◆ **Data in this exercise**:
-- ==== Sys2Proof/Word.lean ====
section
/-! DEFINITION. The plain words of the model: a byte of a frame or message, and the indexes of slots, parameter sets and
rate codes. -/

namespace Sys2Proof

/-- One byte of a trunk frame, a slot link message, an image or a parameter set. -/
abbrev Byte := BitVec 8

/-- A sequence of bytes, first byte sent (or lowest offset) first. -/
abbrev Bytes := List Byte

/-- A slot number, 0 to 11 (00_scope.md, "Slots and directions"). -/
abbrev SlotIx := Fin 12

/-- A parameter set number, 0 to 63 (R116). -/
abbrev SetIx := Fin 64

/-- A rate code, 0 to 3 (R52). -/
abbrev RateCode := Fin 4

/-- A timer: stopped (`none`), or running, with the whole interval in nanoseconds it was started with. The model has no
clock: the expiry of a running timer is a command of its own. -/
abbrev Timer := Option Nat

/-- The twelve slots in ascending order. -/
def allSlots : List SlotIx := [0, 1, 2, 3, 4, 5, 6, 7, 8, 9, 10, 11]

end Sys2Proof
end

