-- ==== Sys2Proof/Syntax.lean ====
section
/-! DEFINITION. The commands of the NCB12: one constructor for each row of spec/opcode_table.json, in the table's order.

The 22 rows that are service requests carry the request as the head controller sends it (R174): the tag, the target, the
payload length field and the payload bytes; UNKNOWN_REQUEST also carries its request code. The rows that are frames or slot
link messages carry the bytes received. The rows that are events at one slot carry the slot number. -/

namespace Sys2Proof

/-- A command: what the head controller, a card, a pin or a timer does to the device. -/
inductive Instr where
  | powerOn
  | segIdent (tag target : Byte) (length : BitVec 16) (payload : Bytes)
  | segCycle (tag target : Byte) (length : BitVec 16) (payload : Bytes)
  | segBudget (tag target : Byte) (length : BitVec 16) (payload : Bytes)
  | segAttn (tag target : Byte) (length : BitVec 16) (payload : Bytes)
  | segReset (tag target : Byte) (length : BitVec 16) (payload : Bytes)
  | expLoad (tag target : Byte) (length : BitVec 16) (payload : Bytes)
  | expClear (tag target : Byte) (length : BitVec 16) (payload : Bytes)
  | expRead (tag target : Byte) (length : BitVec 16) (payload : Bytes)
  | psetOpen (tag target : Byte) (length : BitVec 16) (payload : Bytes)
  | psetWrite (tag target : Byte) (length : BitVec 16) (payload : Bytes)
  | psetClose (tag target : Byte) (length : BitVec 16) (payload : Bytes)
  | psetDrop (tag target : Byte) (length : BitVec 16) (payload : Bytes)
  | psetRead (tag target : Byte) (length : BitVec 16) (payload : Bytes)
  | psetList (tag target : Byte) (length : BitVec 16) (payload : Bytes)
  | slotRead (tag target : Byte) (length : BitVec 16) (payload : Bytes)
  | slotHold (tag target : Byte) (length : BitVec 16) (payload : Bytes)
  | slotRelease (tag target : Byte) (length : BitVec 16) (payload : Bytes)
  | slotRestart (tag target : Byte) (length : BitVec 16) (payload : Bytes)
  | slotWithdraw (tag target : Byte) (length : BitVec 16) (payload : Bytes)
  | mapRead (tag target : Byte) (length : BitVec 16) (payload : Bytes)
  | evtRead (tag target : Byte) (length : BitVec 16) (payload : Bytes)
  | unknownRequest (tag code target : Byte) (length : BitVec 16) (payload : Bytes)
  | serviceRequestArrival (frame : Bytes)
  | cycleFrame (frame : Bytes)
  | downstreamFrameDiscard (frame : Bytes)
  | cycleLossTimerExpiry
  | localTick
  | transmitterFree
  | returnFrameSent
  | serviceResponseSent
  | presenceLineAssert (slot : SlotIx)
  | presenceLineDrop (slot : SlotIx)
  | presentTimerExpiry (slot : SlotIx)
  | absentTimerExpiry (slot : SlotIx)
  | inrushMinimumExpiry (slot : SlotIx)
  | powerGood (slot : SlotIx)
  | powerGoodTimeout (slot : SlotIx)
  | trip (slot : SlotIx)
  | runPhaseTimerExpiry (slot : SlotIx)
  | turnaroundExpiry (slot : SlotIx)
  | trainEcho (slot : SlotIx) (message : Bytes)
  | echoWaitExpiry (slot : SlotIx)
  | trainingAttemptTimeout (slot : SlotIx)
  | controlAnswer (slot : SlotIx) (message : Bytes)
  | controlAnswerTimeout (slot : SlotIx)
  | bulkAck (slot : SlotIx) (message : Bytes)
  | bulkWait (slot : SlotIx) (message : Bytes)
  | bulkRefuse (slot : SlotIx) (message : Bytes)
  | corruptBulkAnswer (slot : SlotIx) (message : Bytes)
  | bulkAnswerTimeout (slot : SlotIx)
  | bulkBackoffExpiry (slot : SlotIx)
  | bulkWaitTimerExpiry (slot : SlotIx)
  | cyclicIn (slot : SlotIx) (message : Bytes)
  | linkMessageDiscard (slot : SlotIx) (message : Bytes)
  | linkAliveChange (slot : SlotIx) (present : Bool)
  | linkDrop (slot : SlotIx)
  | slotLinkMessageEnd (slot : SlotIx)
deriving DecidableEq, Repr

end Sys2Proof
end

◆ **Your objective**:
Output the records above in their entirety, exactly.

◆ **Expected answer**:
-- ==== Sys2Proof/Word.lean ====
section
/-! DEFINITION. The plain words of the model: a byte of a frame or message, and the indexes of slots, parameter sets and
rate codes. -/

namespace Sys2Proof

/-- One byte of a trunk frame, a slot link message, an image or a parameter set. -/
abbrev Byte := BitVec 8

/-- A sequence of bytes, first byte sent (or lowest offset) first. -/
abbrev Bytes := List Byte

/-- A slot number, 0 to 11 (00_scope.md, "Slots and directions"). -/
abbrev SlotIx := Fin 12

/-- A parameter set number, 0 to 63 (R116). -/
abbrev SetIx := Fin 64

/-- A rate code, 0 to 3 (R52). -/
abbrev RateCode := Fin 4

/-- A timer: stopped (`none`), or running, with the whole interval in nanoseconds it was started with. The model has no
clock: the expiry of a running timer is a command of its own. -/
abbrev Timer := Option Nat

/-- The twelve slots in ascending order. -/
def allSlots : List SlotIx := [0, 1, 2, 3, 4, 5, 6, 7, 8, 9, 10, 11]

end Sys2Proof
end

-- ==== Sys2Proof/Syntax.lean ====
section
/-! DEFINITION. The commands of the NCB12: one constructor for each row of spec/opcode_table.json, in the table's order.

The 22 rows that are service requests carry the request as the head controller sends it (R174): the tag, the target, the
payload length field and the payload bytes; UNKNOWN_REQUEST also carries its request code. The rows that are frames or slot
link messages carry the bytes received. The rows that are events at one slot carry the slot number. -/

namespace Sys2Proof

/-- A command: what the head controller, a card, a pin or a timer does to the device. -/
inductive Instr where
  | powerOn
  | segIdent (tag target : Byte) (length : BitVec 16) (payload : Bytes)
  | segCycle (tag target : Byte) (length : BitVec 16) (payload : Bytes)
  | segBudget (tag target : Byte) (length : BitVec 16) (payload : Bytes)
  | segAttn (tag target : Byte) (length : BitVec 16) (payload : Bytes)
  | segReset (tag target : Byte) (length : BitVec 16) (payload : Bytes)
  | expLoad (tag target : Byte) (length : BitVec 16) (payload : Bytes)
  | expClear (tag target : Byte) (length : BitVec 16) (payload : Bytes)
  | expRead (tag target : Byte) (length : BitVec 16) (payload : Bytes)
  | psetOpen (tag target : Byte) (length : BitVec 16) (payload : Bytes)
  | psetWrite (tag target : Byte) (length : BitVec 16) (payload : Bytes)
  | psetClose (tag target : Byte) (length : BitVec 16) (payload : Bytes)
  | psetDrop (tag target : Byte) (length : BitVec 16) (payload : Bytes)
  | psetRead (tag target : Byte) (length : BitVec 16) (payload : Bytes)
  | psetList (tag target : Byte) (length : BitVec 16) (payload : Bytes)
  | slotRead (tag target : Byte) (length : BitVec 16) (payload : Bytes)
  | slotHold (tag target : Byte) (length : BitVec 16) (payload : Bytes)
  | slotRelease (tag target : Byte) (length : BitVec 16) (payload : Bytes)
  | slotRestart (tag target : Byte) (length : BitVec 16) (payload : Bytes)
  | slotWithdraw (tag target : Byte) (length : BitVec 16) (payload : Bytes)
  | mapRead (tag target : Byte) (length : BitVec 16) (payload : Bytes)
  | evtRead (tag target : Byte) (length : BitVec 16) (payload : Bytes)
  | unknownRequest (tag code target : Byte) (length : BitVec 16) (payload : Bytes)
  | serviceRequestArrival (frame : Bytes)
  | cycleFrame (frame : Bytes)
  | downstreamFrameDiscard (frame : Bytes)
  | cycleLossTimerExpiry
  | localTick
  | transmitterFree
  | returnFrameSent
  | serviceResponseSent
  | presenceLineAssert (slot : SlotIx)
  | presenceLineDrop (slot : SlotIx)
  | presentTimerExpiry (slot : SlotIx)
  | absentTimerExpiry (slot : SlotIx)
  | inrushMinimumExpiry (slot : SlotIx)
  | powerGood (slot : SlotIx)
  | powerGoodTimeout (slot : SlotIx)
  | trip (slot : SlotIx)
  | runPhaseTimerExpiry (slot : SlotIx)
  | turnaroundExpiry (slot : SlotIx)
  | trainEcho (slot : SlotIx) (message : Bytes)
  | echoWaitExpiry (slot : SlotIx)
  | trainingAttemptTimeout (slot : SlotIx)
  | controlAnswer (slot : SlotIx) (message : Bytes)
  | controlAnswerTimeout (slot : SlotIx)
  | bulkAck (slot : SlotIx) (message : Bytes)
  | bulkWait (slot : SlotIx) (message : Bytes)
  | bulkRefuse (slot : SlotIx) (message : Bytes)
  | corruptBulkAnswer (slot : SlotIx) (message : Bytes)
  | bulkAnswerTimeout (slot : SlotIx)
  | bulkBackoffExpiry (slot : SlotIx)
  | bulkWaitTimerExpiry (slot : SlotIx)
  | cyclicIn (slot : SlotIx) (message : Bytes)
  | linkMessageDiscard (slot : SlotIx) (message : Bytes)
  | linkAliveChange (slot : SlotIx) (present : Bool)
  | linkDrop (slot : SlotIx)
  | slotLinkMessageEnd (slot : SlotIx)
deriving DecidableEq, Repr

end Sys2Proof
end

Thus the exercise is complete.